____ Provided records
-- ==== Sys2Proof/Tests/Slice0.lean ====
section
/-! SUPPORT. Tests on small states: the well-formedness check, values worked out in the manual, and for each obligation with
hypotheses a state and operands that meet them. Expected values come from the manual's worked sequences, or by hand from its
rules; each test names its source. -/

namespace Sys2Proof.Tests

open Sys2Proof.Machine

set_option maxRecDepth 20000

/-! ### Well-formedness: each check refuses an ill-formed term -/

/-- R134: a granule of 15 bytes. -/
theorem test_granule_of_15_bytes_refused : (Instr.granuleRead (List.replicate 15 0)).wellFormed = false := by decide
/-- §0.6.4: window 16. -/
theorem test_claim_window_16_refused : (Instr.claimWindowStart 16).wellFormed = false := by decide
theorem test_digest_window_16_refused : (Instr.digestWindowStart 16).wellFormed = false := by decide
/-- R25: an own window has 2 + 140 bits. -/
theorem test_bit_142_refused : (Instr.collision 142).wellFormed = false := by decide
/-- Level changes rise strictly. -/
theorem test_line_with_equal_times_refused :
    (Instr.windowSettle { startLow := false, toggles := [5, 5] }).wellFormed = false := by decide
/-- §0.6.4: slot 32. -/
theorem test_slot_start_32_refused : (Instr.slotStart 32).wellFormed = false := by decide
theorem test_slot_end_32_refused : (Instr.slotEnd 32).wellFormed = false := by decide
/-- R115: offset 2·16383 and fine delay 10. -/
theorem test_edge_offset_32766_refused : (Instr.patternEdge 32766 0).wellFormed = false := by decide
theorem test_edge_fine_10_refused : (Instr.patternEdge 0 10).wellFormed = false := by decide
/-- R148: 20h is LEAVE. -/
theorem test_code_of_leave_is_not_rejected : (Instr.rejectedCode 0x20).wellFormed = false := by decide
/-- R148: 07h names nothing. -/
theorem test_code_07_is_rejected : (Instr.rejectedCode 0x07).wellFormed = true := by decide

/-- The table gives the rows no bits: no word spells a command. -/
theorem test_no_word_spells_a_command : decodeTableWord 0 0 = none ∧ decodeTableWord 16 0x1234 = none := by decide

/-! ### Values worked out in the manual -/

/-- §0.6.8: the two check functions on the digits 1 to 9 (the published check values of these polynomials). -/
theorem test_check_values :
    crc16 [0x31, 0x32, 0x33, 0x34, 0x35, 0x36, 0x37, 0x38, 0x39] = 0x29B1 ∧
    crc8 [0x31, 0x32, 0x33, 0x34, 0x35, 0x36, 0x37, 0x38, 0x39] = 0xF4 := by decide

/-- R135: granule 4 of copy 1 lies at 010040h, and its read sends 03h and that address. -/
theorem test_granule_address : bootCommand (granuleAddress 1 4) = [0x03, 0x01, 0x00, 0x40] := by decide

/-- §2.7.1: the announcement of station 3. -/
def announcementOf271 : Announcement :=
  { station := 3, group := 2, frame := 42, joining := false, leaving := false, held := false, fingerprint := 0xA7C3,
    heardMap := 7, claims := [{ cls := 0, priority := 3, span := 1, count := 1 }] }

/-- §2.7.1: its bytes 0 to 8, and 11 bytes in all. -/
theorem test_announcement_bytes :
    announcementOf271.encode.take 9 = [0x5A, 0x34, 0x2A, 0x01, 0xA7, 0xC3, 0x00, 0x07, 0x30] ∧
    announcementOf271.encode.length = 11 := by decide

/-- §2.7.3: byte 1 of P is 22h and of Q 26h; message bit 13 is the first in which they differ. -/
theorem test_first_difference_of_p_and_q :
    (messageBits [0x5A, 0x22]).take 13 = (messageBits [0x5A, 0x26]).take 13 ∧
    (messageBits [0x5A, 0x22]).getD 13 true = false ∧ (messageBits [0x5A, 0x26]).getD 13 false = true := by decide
________
Exercise objective
The line containing "15 bytes. -/" marks the end: copy exactly every line from the top of the data above down to it, that line included.

Output for this task
-- ==== Sys2Proof/Tests/Slice0.lean ====
section
/-! SUPPORT. Tests on small states: the well-formedness check, values worked out in the manual, and for each obligation with
hypotheses a state and operands that meet them. Expected values come from the manual's worked sequences, or by hand from its
rules; each test names its source. -/

namespace Sys2Proof.Tests

open Sys2Proof.Machine

set_option maxRecDepth 20000

/-! ### Well-formedness: each check refuses an ill-formed term -/

/-- R134: a granule of 15 bytes. -/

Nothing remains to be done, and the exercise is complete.